趁着坏爸爸还在对着妈妈咆哮,钱萍萍手脚并用地从地上爬起来,小身子贴着墙根,溜出了家门。
她要去找陈奶奶。
陈奶奶那么厉害,还是第一名,一定可以救妈妈的。
小姑娘迈着两条小短腿,在朦胧的夜色里深一脚浅一脚地跑。
膝盖上磕破的地方火辣辣地疼,每跑一步都像针扎,可她咬着嘴唇,硬是没让自己再哭出声。
要快点,再快点。
陈桂兰家这会儿刚刚送走最后一批来看冰箱的邻居,正收拾着满院的狼藉。
竹椅子搬回原位,地上的瓜子皮、花生壳扫进簸箕,八仙桌上那些装冰棍原料的碗盘瓢盆也一一洗净摞好。

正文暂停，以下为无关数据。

/-- SUPERFRAME_START: a superframe begins at a whole 100 ms (R272 to R274). The mark generator counts on in Stabled
(R472). A standby counts from the SFN of the heartbeats (R491) and changes no context by itself. -/
def execSuperframeStart (t : Nat) (s : State) : Out State :=
  let s := s.to t
  let at_ := s.nextStart
  if s.devNs < at_ then ok s
  else
    let s := s.beginFrame at_ (!s.air.counting && s.air.startAt.isSome && !s.standby)
    if s.chip.stabled then ok s
    else
      let s := s.takeOwners
      if !s.air.counting then ok s
      else
        let s := s.switchSched
        if s.standby then ok s else ok s.contextsStart

/-! ### Marks (R274, R295) -/

/-- The gap of R274 in ns after the end of the superframe in progress; 0 where the next one follows at once. -/
def State.gapLen (s : State) : Nat := up100 (s.air.sfStart + 100000000) - (s.air.sfStart + 100000000)

/-- The starts of the frames of a gap of `g` ns (R274). -/
def gapFrames (g : Nat) : List Nat :=
  let n := (g + 1999999) / 2000000
  let last := g - (n - 1) * 2000000
  if 1 < n ∧ last < 200000 then
    (List.range (n - 1)).map (· * 2000000) ++ [(n - 2) * 2000000 + (2000000 + last) / 2]
  else (List.range n).map (· * 2000000)

/-- The frame whose mark is due at an instant 10 µs before its start: its SFN, its place (50 on for a gap frame) and its
FRAME code. -/
def State.markDue (s : State) : Nat × Nat × Nat :=
  let x := s.devNs + 10000 - s.air.sfStart
  if x < 100000000 then (s.sfn, x / 2000000, x / 2000000)
  else if x < 100000000 + s.gapLen then
    (s.sfn, 50 + (((gapFrames s.gapLen).filter (· ≤ x - 100000000)).length - 1), 63)
  else ((s.sfn + 1) % 2 ^ 48, 0, 0)

/-- The marks to the heads that are on, for frame `f` of frame code `code`, each DELAY ns early (R295). -/
def State.frameMarks (s : State) (f code : Nat) : List AirOut :=
  s.headsOn.map (fun h => AirOut.mark h code (f % 256) (s.get (B.AIR_HEAD_CTL_DELAY h)))

/-- The marks of instant `i` of frame `f` go out. -/
def State.sendMarks (s : State) (f i code : Nat) : State :=
  let s := { s with air := { s.air with marked := some (f, i) } }
  s.airSent (s.frameMarks f code)

/-- FRAME_MARK: each enabled head gets the mark of the frame that begins 10 µs on, once. -/
def execFrameMark (t : Nat) (s : State) : Out State :=
  let s := s.to t
  let m := s.markDue
  if !s.air.counting ∨ s.air.marked = some (m.1, m.2.1) then ok s else ok (s.sendMarks m.1 m.2.1 m.2.2)

/-! ### The build (R278, R279) -/

/-- The first WHOA cause while stopped, or 0. -/
def State.stopCause (s : State) : Nat := if s.stopped then s.get B.WHOA_STS_FIRST_CAUSE else 0

/-- The device time at which superframe `f` starts: the present one's start, or the next one's. -/
def State.startOf (s : State) (f : Nat) : Nat := if s.air.counting ∧ f = s.sfn then s.air.sfStart else s.nextStart
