-- ==== Sys2Proof/Machine/AirOps.lean ====
section
/-!
DEFINITION. The operations that AIR executes (R285, R286, R310, R314 to R321).
-/

namespace Sys2Proof.Machine

/-! ### SCHED_LOAD (R284 to R286) -/

/-- The fields of a schedule entry are in the ranges of Table AIR-8. -/
def SchedEntry.legal (e : SchedEntry) : Bool :=
  (match e.type with
   | .reserved => false
   | .free | .beacon => e.context == 0
   | _ => e.context != 0) &&
  (if e.type = .sleeper then e.period != 0 && decide (e.phase.toNat < e.period.toNat) else e.period == 0 && e.phase == 0)

/-- CONT appears only after an entry of the same span. -/
def contOk (l : List SchedEntry) : Bool :=
  match l with
  | a :: b :: r =>
    (!b.cont || (a.type == b.type && a.context == b.context && a.period == b.period && a.phase == b.phase)) && contOk (b :: r)
  | _ => true

/-- A head's part of a schedule by itself is well formed (R285). -/
def SchedHead.wellFormed (h : SchedHead) : Bool :=
  decide (h.head < 8 ∧ h.rate ≤ 2 ∧ h.channel ≤ 255 ∧ h.entries.length = 300) && h.entries.all SchedEntry.legal &&
  (match h.entries with
   | e :: r => e.type == .beacon && !e.cont && r.all (fun x => x.type != .beacon)
   | [] => false) && contOk h.entries &&
  h.spans.all (fun p => decide (p.len ≤ 8) &&
    (!(p.entry.type == .uplink || p.entry.type == .sleeper) || decide (p.len ≤ 3)) &&
    (!(p.entry.type == .downlink) || decide (52 ≤ p.capacity)))

/-- Keys strictly rising. -/
def rising (l : List Nat) : Bool :=
  match l with
  | a :: b :: r => decide (a < b) && rising (b :: r)
  | _ => true

/-- The spans of one context as R285 has them: none; or all on one head, with one UPLINK span or two, the second from
frame 25 on. -/
def ctxSpansOk (l : List SpanOf) : Bool :=
  match l with
  | [] => true
  | p :: r => r.all (fun q => q.head == p.head) &&
    (match (l.filter (fun p => p.entry.type == .uplink)) with
     | [_] => true
     | [_, b] => decide (150 ≤ b.slot)
     | _ => false)

/-- A schedule is well formed (R285). -/
def Schedule.wellFormed (x : Schedule) : Bool :=
  decide (1 ≤ x.id ∧ x.id ≤ 65535) && rising (x.heads.map SchedHead.head) && x.heads.all SchedHead.wellFormed &&
  allCtx.all (fun n => ctxSpansOk (x.spansOf n))

/-- Every joined context keeps its number of UPLINK spans, and a sleeping one a SLEEPER span (R286). -/
def State.keepsContexts (s : State) (x : Schedule) : Bool :=
  s.joinedCtx.all (fun n =>
    let l := x.spansOf n
    (l.filter (fun p => p.entry.type == .uplink)).length == (if (s.airCtx n).rate20 then 2 else 1) &&
    (!(s.ctxState n == ctxSleeper || s.ctxState n == ctxLost) || l.any (fun p => p.entry.type == .sleeper)))

/-- NEXT_SFN (R286): the later of the first superframe that starts at or after WHEN and the present one plus 10. -/
def State.switchSfn (s : State) (w : Nat) : Nat :=
  max (s.sfn + 10)
    (if s.air.counting ∧ s.air.sfStart < w then s.sfn + (w - s.air.sfStart + 99999999) / 100000000 else 0)

/-- The schedule is announced until it takes effect. -/
def State.announce (s : State) (it : Item) (x : Schedule) : State :=
  let f := s.switchSfn it.d.when_.toNat
  let s := { s with air := { s.air with next := some (x, f, some it) } }
  ((s.set B.AIR_SCHED_NEXT_ID x.id).wr Reg.AIR_SCHED_NEXT_SFN (f % 2 ^ 32)).mirrorSend (.config 0)

/-- SCHED_LOAD (R286): its WHEN is the earliest switch time, so the item waits in AIR with the announcement standing;
`raw` is what the host buffer holds. -/
def execSchedLoad (t : Nat) (it : Item) (raw : List Byte) (s : State) : Out State :=
  let s := s.to t
  let file := SchedFile.ofBytes (raw.take it.d.len.toNat)
  let x := file.sched
  ok (s.runOpWith 9 it
    { range := it.d.context == 0 && file.headerOk && file.crcOk && x.wellFormed
      version := file.format == 1
      key := true
      state := s.air.next.isNone && s.keepsContexts x }
    (fun s it => s.announce it x) (fun s it => s.announce it x))

/-! ### Sessions (R314, R315, R317) -/

/-- Run an operation of Table AIR-23 that needs a context. -/
def State.sessOp (s : State) (it : Item) (self : Item → Instr) (range key state : Bool) (act : State → Item → State) :
    State :=
  s.runOp 9 it self ⟨it.d.context != 0 && range, true, key, state⟩ act

/-- SESSION_ACCEPT acts: K is derived and the context joins, JOIN_ACK being sent until the machine confirms (R315). Contexts
that joined while it waited for its WHEN count in R45. -/
def State.acceptSession (s : State) (it : Item) (bnonce : BitVec 128) : State :=
  let n := it.ctx
  let x := s.airCtx n
  if !s.rateFits (argBit it.d.arg0 0) then s.finish it 9 .rejRange
  else match x.joinReq, s.joinKey? n with
  | some r, some jk =>
    (match s.deriveKey jk.attr (s.sfn + 2) with
    | some (s, k) =>
      let j : Joining :=
        ⟨some it, some k, bnonce.toNat, r.machineId, argBit it.d.arg0 0, r.compat && argBit it.d.arg0 8, none⟩
      (s.setAirCtx n { x with joinReq := none, joining := some j }).mirrorSend (.session n)
    | none => s)
  | _, _ => s

/-- SESSION_ACCEPT (R315): K is derived and the join begins; `bnonce` is what TACK draws. -/
def execSessionAccept (t : Nat) (it : Item) (bnonce : BitVec 128) (s : State) : Out State :=
  let s := s.to t
  let n := it.ctx
  let rate20 := argBit it.d.arg0 0
  let ups := (s.spansType n .uplink).length
  let x := s.airCtx n
  ok (s.sessOp it (fun i => .sessionAccept t i bnonce) (s.rateFits rate20)
    ((s.joinKey? n).isSome && s.beaconKey?.isSome && (s.targetSlot 0x1FF).isSome)
    (x.joinReq.isSome && !s.joined n && ups == (if rate20 then 2 else 1)
      && (s.bulkDown n).any (fun p => decide (78 ≤ p.capacity)))
    (fun s it => s.acceptSession it bnonce))

/-- SESSION_REFUSE: the request is cleared; the item completes once JOIN_NAK has been sent. -/
def execSessionRefuse (t : Nat) (it : Item) (s : State) : Out State :=
  let s := s.to t
  let n := it.ctx
  let x := s.airCtx n
  ok (s.sessOp it (fun i => .sessionRefuse t i) true (s.joinKey? n).isSome
    (x.joinReq.isSome && !(s.bulkDown n).isEmpty)
    (fun s it => s.setAirCtx n { x with joinReq := none, refusing := some (it, argBits it.d.arg0 7 0) }))

/-- SESSION_LEAVE (R317). -/
def execSessionLeave (t : Nat) (it : Item) (s : State) : Out State :=
  let s := s.to t
  let n := it.ctx
  let c := argBits it.d.arg0 7 0
  ok (s.sessOp it (fun i => .sessionLeave t i) (c == 2 || c == 4) true (s.joined n)
    (fun s it => (s.airLeave n c false).finish it 9 .done))

/-- SESSION_SLEEP: SLEEP is sent, and the context is a SLEEPER from the next superframe start. -/
def execSessionSleep (t : Nat) (it : Item) (s : State) : Out State :=
  let s := s.to t
  let n := it.ctx
  ok (s.sessOp it (fun i => .sessionSleep t i) true true
    (s.ctxState n == ctxAwake && !(s.spansType n .sleeper).isEmpty)
    (fun s it => (s.setAirCtx n { s.airCtx n with sleepNext := true, sendSleep := true }).finish it 9 .done))

/-- SESSION_WAKE: WAKE is sent, and the context is AWAKE from its next valid frame. -/
def execSessionWake (t : Nat) (it : Item) (s : State) : Out State :=
  let s := s.to t
  let n := it.ctx
  ok (s.sessOp it (fun i => .sessionWake t i) true true (s.ctxState n == ctxSleeper)
    (fun s it => (s.setAirCtx n { s.airCtx n with waking := true, sendWake := true }).finish it 9 .done))

/-! ### Routes (R316) -/

/-- SET_ROUTE to `hop` is allowed (R316). -/
def State.routeAllowed (s : State) (n hop : Nat) : Bool :=
  hop == 0 ||
  let chain := hop :: s.chain hop 4
  let head := (s.ctxSpans n).head?.map SpanOf.head
  s.joined hop && decide (chain.length ≤ 3) && rising (sortBy (fun a b => decide (a ≤ b)) (n :: chain)) &&
  chain.all (fun c => !(s.spansType c .relay).isEmpty && (s.ctxSpans c).all (fun p => some p.head == head)) &&
  !s.flag (B.AIR_CTX_SESS_COMPAT n) && !s.flag (B.AIR_CTX_SESS_COMPAT hop)

/-- SET_ROUTE: it takes effect at the next superframe start. -/
def execSetRoute (t : Nat) (it : Item) (s : State) : Out State :=
  let s := s.to t
  let n := it.ctx
  let hop := argBits it.d.arg0 7 0
  ok (s.sessOp it (fun i => .setRoute t i) true true (s.routeAllowed n hop)
    (fun s it => (s.setAirCtx n { s.airCtx n with nextHop := some hop }).finish it 9 .done))

/-! ### Keys (R310, R314) -/

/-- SET_JOIN_KEY. -/
def execSetJoinKey (t : Nat) (it : Item) (s : State) : Out State :=
  let s := s.to t
  let n := it.ctx
  let k := argBits it.d.arg0 8 0
  ok (s.sessOp it (fun i => .setJoinKey t i) true (s.airSlot? k).isSome (!s.joined n)
    (fun s it => (s.wr (Reg.AIR_CTX_JOINKEY n) (k + 0x200)).finish it 9 .done))

/-- SET_BEACON_KEY (R310). -/
def execSetBeaconKey (t : Nat) (it : Item) (s : State) : Out State :=
  let s := s.to t
  let k := argBits it.d.arg0 8 0
  ok (s.runOp 9 it (fun i => .setBeaconKey t i)
    ⟨it.d.context == 0, true, (s.airSlot? k).isSome, s.joinedCtx.isEmpty⟩
    (fun s it => (s.wr Reg.AIR_BEACON_KEY (k + 0x200)).finish it 9 .done))

/-! ### COMPAT_INJECT (R321) -/

/-- COMPAT_INJECT: DIR 0 is judged as if it had been received, in no span of its own and at the present instant (DESIGN
CHOICE, log entry 134); DIR 1 waits for the context's downlink. `raw` is what the host buffer holds. -/
def execCompatInject (t : Nat) (it : Item) (raw : List Byte) (opens : List Opening) (s : State) : Out State :=
  let s := s.to t
  let n := it.ctx
  let l := it.d.len.toNat
  let bs := (raw ++ leBytes (l - raw.length) 0).take l
  ok (s.sessOp it (fun i => .compatInject t i raw opens) (decide (20 ≤ l ∧ l ≤ 1300)) true
    (s.joined n && s.flag (B.AIR_CTX_SESS_COMPAT n))
    (fun s it =>
      if argBit it.d.arg0 0 then
        (s.setAirCtx n { s.airCtx n with inject := (s.airCtx n).inject ++ [bs] }).finish it 9 .done
      else
        let ls := layersOf bs opens
        (s.judgeFrame (s.get (B.AIR_CTX_STS_HEAD n)) ⟨bs, ls, false, s.devNs⟩ true ls).finish it 9 .done))

end Sys2Proof.Machine
end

陈建军和林秀莲正合力把那张临时挪出来放东西的旧方桌抬回原位,孙芳在厨房烧热水,准备给一家人泡泡脚解乏。
安平安乐已经洗得香喷喷的,并排躺在里屋的炕上,睡得小脸红扑扑的。
陈桂兰最后检查了一遍堂屋那台新冰箱,听到压缩机平稳低沉的运行声,满意地点点头,正准备关灯去洗漱,院门外忽然传来一阵细弱又急促的拍门声。
“笃、笃、笃……”
那声音很小,带着点不确定的试探,在寂静的夜里格外清晰。
“这么晚了,谁啊?”林秀莲放下手里的抹布,疑惑地看向婆婆。
陈桂兰心里咯噔一下,这敲门声不对劲。
要是大人,要么喊门,要么用力拍;这动静,倒像是个孩子。
她快步走到院门后,没急着开门,先问了句:“谁呀?”
门外传来一个带着哭腔、又强行压抑着的细嫩嗓音:“陈奶奶……是我,萍萍……”
陈桂兰脸色一变,立刻拉开门栓。
门外,站着钱萍萍一个小小的身影。
她头发散乱,半边脸颊高高肿起,清晰印着几个指印。衣服上沾着灰土,膝盖处磕破了,渗着血丝。两只小脚丫脏兮兮的,站在那里,身子还在不受控制地微微发抖,像只被暴雨打蔫了的小鹌鹑。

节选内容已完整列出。